Superannuation And Tax
- Ordinary time earnings generally attract superannuation, but not all termination components are OTE. Review your obligations for each component, including any payment in lieu and superannuation questions.
- Tax treatment varies for termination payments. Speak with your accountant to ensure correct withholding and reporting.
Common Mistakes To Avoid (And How To Manage Risk)
Skipping Consultation Or Doing It Too Late
Failing to consult when required is one of the quickest ways to turn a redundancy into an unfair dismissal. If an award or agreement applies, start consultation before you make a final decision and keep an open mind to feedback.
Not Considering Redeployment
If a suitable vacancy exists and you don’t consider it, the redundancy may not be genuine. Look across your whole business (and associated entities) and document the search.
Using Redundancy To Manage Performance
Redundancy isn’t a shortcut around performance management. If you have conduct or capability concerns, follow your usual processes. Where you do proceed with redundancy, keep communications tightly focused on the structural change and the role, not the person.
Misapplying Selection Criteria
When multiple employees perform similar roles, use fair, objective criteria that align with the functions you’re keeping. Avoid criteria that could be indirectly discriminatory. Keep a clear record of how you reached your decision.
Getting The Numbers Wrong
Miscalculating notice, redundancy or leave entitlements is a common pain point. Cross-check with the relevant award/EA, your contract, and practical resources like the Redundancy Calculator and this final pay guide.
Overlooking Probation Or Service Exceptions
Some entitlements depend on service length. The process must still be fair and consistent, but if you’re within a probation period or dealing with short service, read up on termination during probation and confirm which entitlements apply.

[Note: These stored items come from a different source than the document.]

/-! ### Swapping out (R338) -/

/-- Waits from which an instruction is withdrawn: it issues again when the strand goes on. -/
def Wait.withdrawn : Wait → Bool
  | .fullEmpty .. | .barrier .. | .nqEmpty | .nqFull | .mailbox _ | .outbound | .wqEmpty _ | .wqFull _ | .streamEmpty _
  | .streamFull _ | .streamDrain | .gang | .svuFull | .engineFull _ | .fence .. | .lock _ | .home _ => true
  | .dictionary | .fetch _ | .walk .. | .request _ | .reply _ | .peer .. | .normaliser _ | .divider | .sfu | .svu | .vimaxs ..
  | .engine _ | .refusal .. | .page _ | .poison _ | .verdict => false

/-- A slot stands where a swap can take it. What a peer has answered an instruction that is withdrawn stays with the slot. -/
def Slot.still (x : Slot) : Bool :=
  x.atBoundary && x.svuQ.isEmpty && x.vnorm == 0
    && match x.wait with
      | none => !x.peerSpoke && x.reserved.isEmpty && (!x.isFollower || x.gbuf.isEmpty)
      | some w => w.withdrawn || match w with
        | .engine _ | .refusal .. | .page _ | .poison _ | .verdict => true
        | _ => false

/-- A guest's slot stands where its context alone can move: it waits for no answer that names the slot, but for a held IQGET.wait, which
is withdrawn. -/
def State.movable (s : State) (x : Slot) : Bool :=
  x.still && !x.ctx.pinned && !x.peerSpoke && match x.wait with
    | some (.engine id) => (s.cmdAt id).any fun c => c.waiting
    | some (.refusal ..) | some .verdict => false
    | _ => true

/-- A waiting strand's chunk, and a gang follower's that has run all it was handed, ends where it stands. -/
def Slot.endHere (x : Slot) : Slot :=
  let spent := match x.wait with
    | some w => w.withdrawn
    | none => x.isFollower && x.gbuf.isEmpty
  if x.chunk.isOpen && !x.chunk.ended && spent && decide (0 < x.chunk.count) then { x with chunk := { x.chunk with ended := true } } else x

/-- Slots that a swap of a block at `base` must see stand still: the block's own strands anywhere, and guests on its cores, save
pinned ones (log 24). -/
def swapSlot (l b base n : Nat) (c : Nat) (x : Slot) : Bool :=
  x.occ == .running && (x.ctx.isOf l b || (decide (base ≤ c) && decide (c < base + n) && !x.ctx.pinned))

/-- A command of the block, which runs on `n` cores from `base`, that holds the swap (R338 step 4): a transfer that writes the block's
scratchpads, or whose descriptor is still to be read; MST into them, and MLD from them (DEDUCED, log 71); and MMA and ATTN until they
have read. -/
def Cmd.holdsSwap (c : Cmd) (l b base n : Nat) : Bool :=
  let pads (a : Nat) : Bool := match regionOf a with
    | .scratch k _ => decide (base ≤ k) && decide (k < base + n)
    | .own _ => decide (base ≤ c.core) && decide (c.core < base + n)
    | .space | .ctrl .. | .window _ | .unmapped => false
  c.foreign.isNone && c.launch.toNat == l && c.block.toNat == b
    && match c.op with
      | .xcopyCopy .. | .xcopyFill .. | .xcopyPack .. | .xcopyUnpack .. => match c.desc, c.op.xkind with
        | some d, some (k, fe, lc) => match Xfer.of c k fe lc d with
          | .ok x => (List.range x.rows).any fun i => (x.dests i).any fun p => pads p.1 || pads ((p.1 + p.2 - 1) % 2 ^ 64)
          | .error _ => false
        | _, _ => true
      | .mld | .mst => ((CellWord.of c.a.toNat).places c.d.toNat).any fun p => pads p.2
      | .mma .. | .attn .. => !c.ran
      | _ => false

/-- The storage of each 32 KiB page of a frame, or a page that is absent; none where a page is not this device's. -/
def State.framePages (s : State) (a : Nat) : Nat → Except (Option Nat) (List Nat)
  | 0 => .ok []
  | n + 1 =>
    match s.walk a with
    | .leaf x =>
      if x.peer.isSome then .error none
      else (State.framePages s (a + frameSize) n).map fun l => (x.pa + (a - x.va)) :: l
    | .absent .. => .error (some a)
    | .malformed => .error none

/-- Write into a frame through its pages. -/
def frameWrite (pages : List Nat) (m : Memory) (off : Nat) (bytes : List Byte) : Memory :=
  m.writeN (pages.getD (off / frameSize) 0 + off % frameSize) bytes

/-- Copy a scratchpad to or from a frame: what is read is checked (R344), and poison travels (R346). -/
def State.copyPad (s : State) (pages : List Nat) (c : Nat) (out : Bool) : State :=
  (List.range 8).foldl (fun s i =>
    let pad := scratchSa c (frameSize * i)
    let frame := pages.getD i 0
    let src := if out then pad else frame
    let dst := if out then frame else pad
    let inside (f u : Nat) : Bool := decide (f ≤ u) && decide (u < f + frameSize)
    let s := (s.probe none src frameSize).2
    let units := (s.poison.filter (inside src)).flatMap fun u =>
      if out then [unitOf (u - src + dst)] else (List.range 8).map fun j => u - src + dst + 16 * j
    { s with
      mem := s.mem.copyRange src dst frameSize
      flaws := s.flaws.filter fun f => f.store == 4 || !inside dst f.unit
      poisonStore := s.poisonStore.filter fun (e : Nat × Nat) => !inside dst e.1
      covering := s.covering.filter fun (e : Nat × Nat × Nat) => !inside dst e.2.1
      poison := units.foldl (fun l u => insertNat u l) (s.poison.filter fun u => !inside dst u) }) s

/-- The first `n` of a list, `x` standing for those that it lacks. -/
def padRight {α : Type} (n : Nat) (l : List α) (x : α) : List α := (l ++ List.replicate n x).take n
def padTo (n : Nat) (l : List Byte) : List Byte := padRight n l 0
def queueBytes (n : Nat) (l : List Word) : List Byte := padTo (8 * n) (l.flatMap fun w => leBytes 8 w.toNat)

/-- Full-empty bits of a scratchpad, bit g for granule g. -/
def fullBytes (full : List Nat) (c : Nat) : List Byte :=
  let mine := (full.filter fun g => g / 16384 == c).map (· % 16384)
  (List.range 2048).map fun i => BitVec.ofNat 8 ((mine.filter fun g => g / 8 == i).foldl (fun n g => n + 2 ^ (g % 8)) 0)

/-- A stream binding in a frame, 96 bytes; zeros where the register is unbound (log 46). -/
def streamBytes (o : Option Stream) : List Byte :=
  match o with
  | none => leBytes 96 0
  | some t =>
    padTo 96 (leBytes 8 t.base.toNat ++ leBytes 8 (1 + 2 * t.write.toNat + 4 * t.size) ++ leBytes 8 t.pos ++ leBytes 8 t.drained
      ++ t.counts.toList.flatMap (fun n => leBytes 8 n) ++ t.strides.toList.flatMap fun i => leBytes 8 (i % 2 ^ 64).toNat)

/-- What a frame holds of a slot beside its context (log 46): v0 to v7, vm0 to vm3, TEPC, TCAUSE, TADDR, FSEQ, state, predictor and
stream bindings. -/
def slotBytes (k : Nat) (g : CoreSave) : List Byte :=
  let stored := (g.parkStore.find? fun q => q.own == some k).map fun q => q.slot
  let x := match g.slots.find? fun e => e.1 == k with
    | some e => e.2
    | none => stored.getD Slot.empty
  let state : Nat := match x.occ with
    | .finished => 5
    | .empty | .reserved .. => 0
    | .running => if x.ctx.parked then 3 else if x.ctx.fseq.isSome then 4 else if x.wait.isSome then 2 else 1
  padTo 1024 (x.vec.v.toList.flatMap (fun v => v.toList.flatMap fun w => leBytes 4 w.toNat)
    ++ x.vec.vm.toList.flatMap (fun m => leBytes 2 m.toNat) ++ leBytes 8 x.tepc.toNat ++ leBytes 8 x.tcause.toNat ++ leBytes 8 x.taddr.toNat
    ++ leBytes 4 (x.ctx.fseq.getD 0) ++ leBytes 1 state ++ leBytes 2 x.predH ++ leBytes 1 x.predN ++ x.streams.toList.flatMap streamBytes)

/-- What a frame holds at 0x4_9D00 (log 46): format contexts, the numbers of ORPH slots, the commands that slots still wait for, and in
the frame of ordinal 0 the head and tail of the block's spill ring. -/
def miscBytes (b : Block) (orphs : List Nat) (i : Nat) (g : CoreSave) : List Byte :=
  let waits (k : Nat) : Nat := match (g.slots.get Slot.empty k).wait with | some (.engine id) => id + 1 | _ => 0
  padTo 768 (g.fmts.toList.flatMap (fun f => leBytes 8 f.toNat) ++ (List.range 16).map (fun n => BitVec.ofNat 8 (orphs.getD n 255))
    ++ (List.range 16).flatMap (fun k => leBytes 8 (waits k))
    ++ if i = 0 then leBytes 8 b.spillHead ++ leBytes 8 b.spillTail else [])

Missing The Basics: Contracts And Policies
Up-to-date contracts and policies make the process smoother. Ensure each team member has a current Employment Contract and that your workplace rules are documented (a Staff Handbook Package is a practical way to bundle essential policies). If you’re planning a restructure that may affect multiple staff, consider getting help to prepare the right letters and checklists through a Redundancy Document Suite.
Not Planning Communications
How you announce a restructure matters. Share the “why” at a business level, avoid commentary on individual performance, and equip leaders to answer questions. Thoughtful communication reduces anxiety and preserves your employer brand.
Key Takeaways
- Redundancy is about the role, not the person. It’s genuine when the job is no longer required, you consult where required, and redeployment isn’t reasonable.
- Follow a clear process: define the business case, check awards/agreements, consult, explore redeployment, decide and confirm in writing, and pay entitlements correctly and on time.
- Calculate entitlements carefully, including notice (or in lieu), redundancy pay (if applicable), and accrued leave. Use practical tools like the Redundancy Calculator and check whether super applies.
- Avoid common pitfalls: skipping consultation, overlooking redeployment, using redundancy to fix performance issues, misapplying selection criteria, or miscalculating payments.
- Good documentation helps: current Employment Contracts, clear policies, and well-prepared letters reduce risk and make the process smoother.
- If in doubt, get tailored guidance early-one misstep can turn a lawful restructure into a costly dispute.